-- ==== Sys2Proof/Machine/ExecConfigure.lean ====
section
/-! DEFINITION. The completion of the configuration reads (R194 to R196). -/

namespace Sys2Proof.Machine

/-- The configuration read is no longer in flight. -/
def State.dropConfig (s : State) : State := { s with port := { s.port with config := none } }

/-- The record is validated, then loaded. -/
def State.applyConfig (s : State) (data : List Byte) : State :=
  match configFailure data with
  | some n => s.halt .configBad n
  | none => s.load data

def execConfigReadDone (data : List Byte) (s : State) : Reply :=
  if s.port.config.isNone then .fault .noSuchTransaction
  else if data.length ≠ Config.configBytes then .fault .wrongLength
  else if s.deaf then .next s.dropConfig
  else .next (s.dropConfig.applyConfig data)

def execConfigReadFault (s : State) : Reply :=
  if s.port.config.isNone then .fault .noSuchTransaction
  else if s.deaf then .next s.dropConfig
  else .next (s.dropConfig.halt .configRead 0)

end Sys2Proof.Machine
end

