-- ==== Sys2Proof/Machine/ExecSuspend.lean ====
section
/-! DEFINITION. The steps of the SUSPENDING and RESUMING sequences (chapter 10). -/

namespace Sys2Proof.Machine

/-- The suspend unit's transaction in flight becomes `x`. -/
def State.setImage (s : State) (x : Option ImageTxn) : State := { s with port := { s.port with image := x } }

/-! ### SUSPENDING (R176 to R180) -/

/-- The conditions of R176. -/
def State.quiesced (s : State) : Bool :=
  s.link.turn.isNone && s.port.entry.isNone && (List.finRange 64).all fun i => (s.xfer i).isNone

/-- The first part ends: held blocks and the resolver's search are given up, and the drain begins (R93, R141, R177). -/
def execSuspendQuiesced (s : State) : Reply :=
  match s.ctrl.state, s.susp.seq with
  | .suspending, .suspending m .quiet =>
    if s.quiesced then .next (s.discardBlocks.clearResolver.setSeq (.suspending m .drain)) else .fault .notStartable
  | _, _ => .fault .notStartable

/-- The drain has ended (R177). -/
def State.drained (s : State) : Bool := s.store.postList == [] && s.post.reports == [] && s.port.record.isNone

/-- The writes of the station records and contexts start at offset 64 of the image (R179). -/
def execImageWriteStart (s : State) : Reply :=
  match s.ctrl.state, s.susp.seq with
  | .suspending, .suspending m .drain =>
    if s.drained then .next ((s.setImage (some (.bodyWrite (s.susp.imageBase + 64) s.imageBody))).setSeq (.suspending m .image))
    else .fault .notStartable
  | _, _ => .fault .notStartable

/-- The header write starts (R179). -/
def execImageWriteDone (s : State) : Reply :=
  match s.port.image with
  | some (.bodyWrite _ _) =>
    if s.deaf then .next (s.setImage none)
    else .next (s.setImage (some (.headerWrite s.susp.imageBase s.imageHeader.bytes)))
  | _ => .fault .noSuchTransaction

/-- A write of the image body or of its header failed (R179). -/
def execImageWriteFault (s : State) : Reply :=
  match s.port.image with
  | some (.bodyWrite _ _) => if s.deaf then .next (s.setImage none) else .next ((s.setImage none).halt .imageWrite 0)
  | some (.headerWrite _ _) => if s.deaf then .next (s.setImage none) else .next ((s.setImage none).halt .imageWrite 0)
  | _ => .fault .noSuchTransaction

/-- The entry into SUSPENDED (R179, R180). -/
def State.suspended (s : State) : State :=
  let t := s.freeAll
  { t with
    ctrl := { t.ctrl with state := .suspended }
    susp := { t.susp with seq := .none, saved := s.imageSlots.length }
    irq := { t.irq with suspended := true } }

def execImageHeaderWriteDone (s : State) : Reply :=
  match s.port.image with
  | some (.headerWrite _ _) => if s.deaf then .next (s.setImage none) else .next (s.setImage none).suspended
  | _ => .fault .noSuchTransaction

/-! ### RESUMING (R182 to R188) -/

/-- The header is checked, the take numbers are restored and the read of the station records starts (R183). -/
def State.applyHeader (s : State) (h : ImageHeader) : State :=
  match headerFailure h s.susp.saved with
  | some c => s.halt c 0
  | none => ((s.restoreTakes h).setSeq (.resuming (some h))).setImage (some (.stationsRead (s.susp.imageBase + 64)))

def execHeaderReadDone (data : List Byte) (s : State) : Reply :=
  match s.port.image with
  | some (.headerRead _) =>
    if data.length ≠ 64 then .fault .wrongLength
    else if s.deaf then .next (s.setImage none)
    else .next ((s.setImage none).applyHeader (ImageHeader.ofBytes data))
  | _ => .fault .noSuchTransaction

/-- The context count of the header read. -/
def Sequence.contexts : Sequence → Nat
  | .resuming (some h) => h.contexts
  | _ => 0

/-- The station records are checked, the link fields restored and the read of the contexts starts (R184). -/
def State.applyRecords (s : State) (data : List Byte) : State :=
  match s.recordFailure data with
  | some a => s.halt .imageBad a.addr
  | none => (s.restoreStations data).setImage (some (.contextsRead (s.susp.imageBase + 384) (48 * s.susp.seq.contexts)))

def execStationRecordsReadDone (data : List Byte) (s : State) : Reply :=
  match s.port.image with
  | some (.stationsRead _) =>
    if data.length ≠ 320 then .fault .wrongLength
    else if s.deaf then .next (s.setImage none)
    else .next ((s.setImage none).applyRecords data)
  | _ => .fault .noSuchTransaction

/-- The header written again with magic SPENT (R188). -/
def Sequence.spentBytes : Sequence → List Byte
  | .resuming (some h) => { h with magic := Config.magicSpent }.bytes
  | _ => []

/-- The contexts are checked, the lists rebuilt and the SPENT write starts (R185 to R188). -/
def State.applyContexts (s : State) (data : List Byte) : State :=
  let cs := contextsOf data s.susp.seq.contexts
  match s.contextFailure cs with
  | some k => s.halt .imageBad (64 + k)
  | none => (s.rebuild cs).setImage (some (.spentWrite s.susp.imageBase s.susp.seq.spentBytes))

def execContextsReadDone (data : List Byte) (s : State) : Reply :=
  match s.port.image with
  | some (.contextsRead _ len) =>
    if data.length ≠ len then .fault .wrongLength
    else if s.deaf then .next (s.setImage none)
    else .next ((s.setImage none).applyContexts data)
  | _ => .fault .noSuchTransaction

/-- A read of the image failed (R182). -/
def execImageReadFault (s : State) : Reply :=
  match s.port.image with
  | some (.headerRead _) => if s.deaf then .next (s.setImage none) else .next ((s.setImage none).halt .imageRead 0)
  | some (.stationsRead _) => if s.deaf then .next (s.setImage none) else .next ((s.setImage none).halt .imageRead 0)
  | some (.contextsRead _ _) => if s.deaf then .next (s.setImage none) else .next ((s.setImage none).halt .imageRead 0)
  | _ => .fault .noSuchTransaction

/-- IMAGE_BASE takes next-base, and every item of Table 10-1 is as after a resume (R188). -/
def SuspendUnit.resumed (x : SuspendUnit) : SuspendUnit :=
  match x.seq with
  | .resuming (some h) => { imageBase := h.nextBase, seq := .none, saved := 0 }
  | _ => { x with seq := .none, saved := 0 }

/-- The entry into RUNNING at the end of a resume: block reads start and staged entries are validated (R188, R90, R158). DESIGN CHOICE
(notes/assumptions/33.md): in this order. -/
def State.resumed (s : State) : State :=
  let t := ({ s with susp := s.susp.resumed, irq := { s.irq with resumed := true } }).setCtrl .running |>.lineUsed
  t.startReads.validateRings validationFuel ((List.finRange 4).filter fun r => (t.ring r).staged.isSome)

def execSpentWriteDone (s : State) : Reply :=
  match s.port.image with
  | some (.spentWrite _ _) => if s.deaf then .next (s.setImage none) else .next (s.setImage none).resumed
  | _ => .fault .noSuchTransaction

def execSpentWriteFault (s : State) : Reply :=
  match s.port.image with
  | some (.spentWrite _ _) => if s.deaf then .next (s.setImage none) else .next ((s.setImage none).halt .imageWrite 0)
  | _ => .fault .noSuchTransaction

end Sys2Proof.Machine
end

☆ ☆ ☆ ☆

Go through the listing above and write out exactly the lines starting with the one holding "else .next (s.setImage (some" and running through the one holding "starts (R183). -/", ends included, and no others.

    else .next (s.setImage (some (.headerWrite s.susp.imageBase s.imageHeader.bytes)))
  | _ => .fault .noSuchTransaction

/-- A write of the image body or of its header failed (R179). -/
def execImageWriteFault (s : State) : Reply :=
  match s.port.image with
  | some (.bodyWrite _ _) => if s.deaf then .next (s.setImage none) else .next ((s.setImage none).halt .imageWrite 0)
  | some (.headerWrite _ _) => if s.deaf then .next (s.setImage none) else .next ((s.setImage none).halt .imageWrite 0)
  | _ => .fault .noSuchTransaction

/-- The entry into SUSPENDED (R179, R180). -/
def State.suspended (s : State) : State :=
  let t := s.freeAll
  { t with
    ctrl := { t.ctrl with state := .suspended }
    susp := { t.susp with seq := .none, saved := s.imageSlots.length }
    irq := { t.irq with suspended := true } }

def execImageHeaderWriteDone (s : State) : Reply :=
  match s.port.image with
  | some (.headerWrite _ _) => if s.deaf then .next (s.setImage none) else .next (s.setImage none).suspended
  | _ => .fault .noSuchTransaction

/-! ### RESUMING (R182 to R188) -/

/-- The header is checked, the take numbers are restored and the read of the station records starts (R183). -/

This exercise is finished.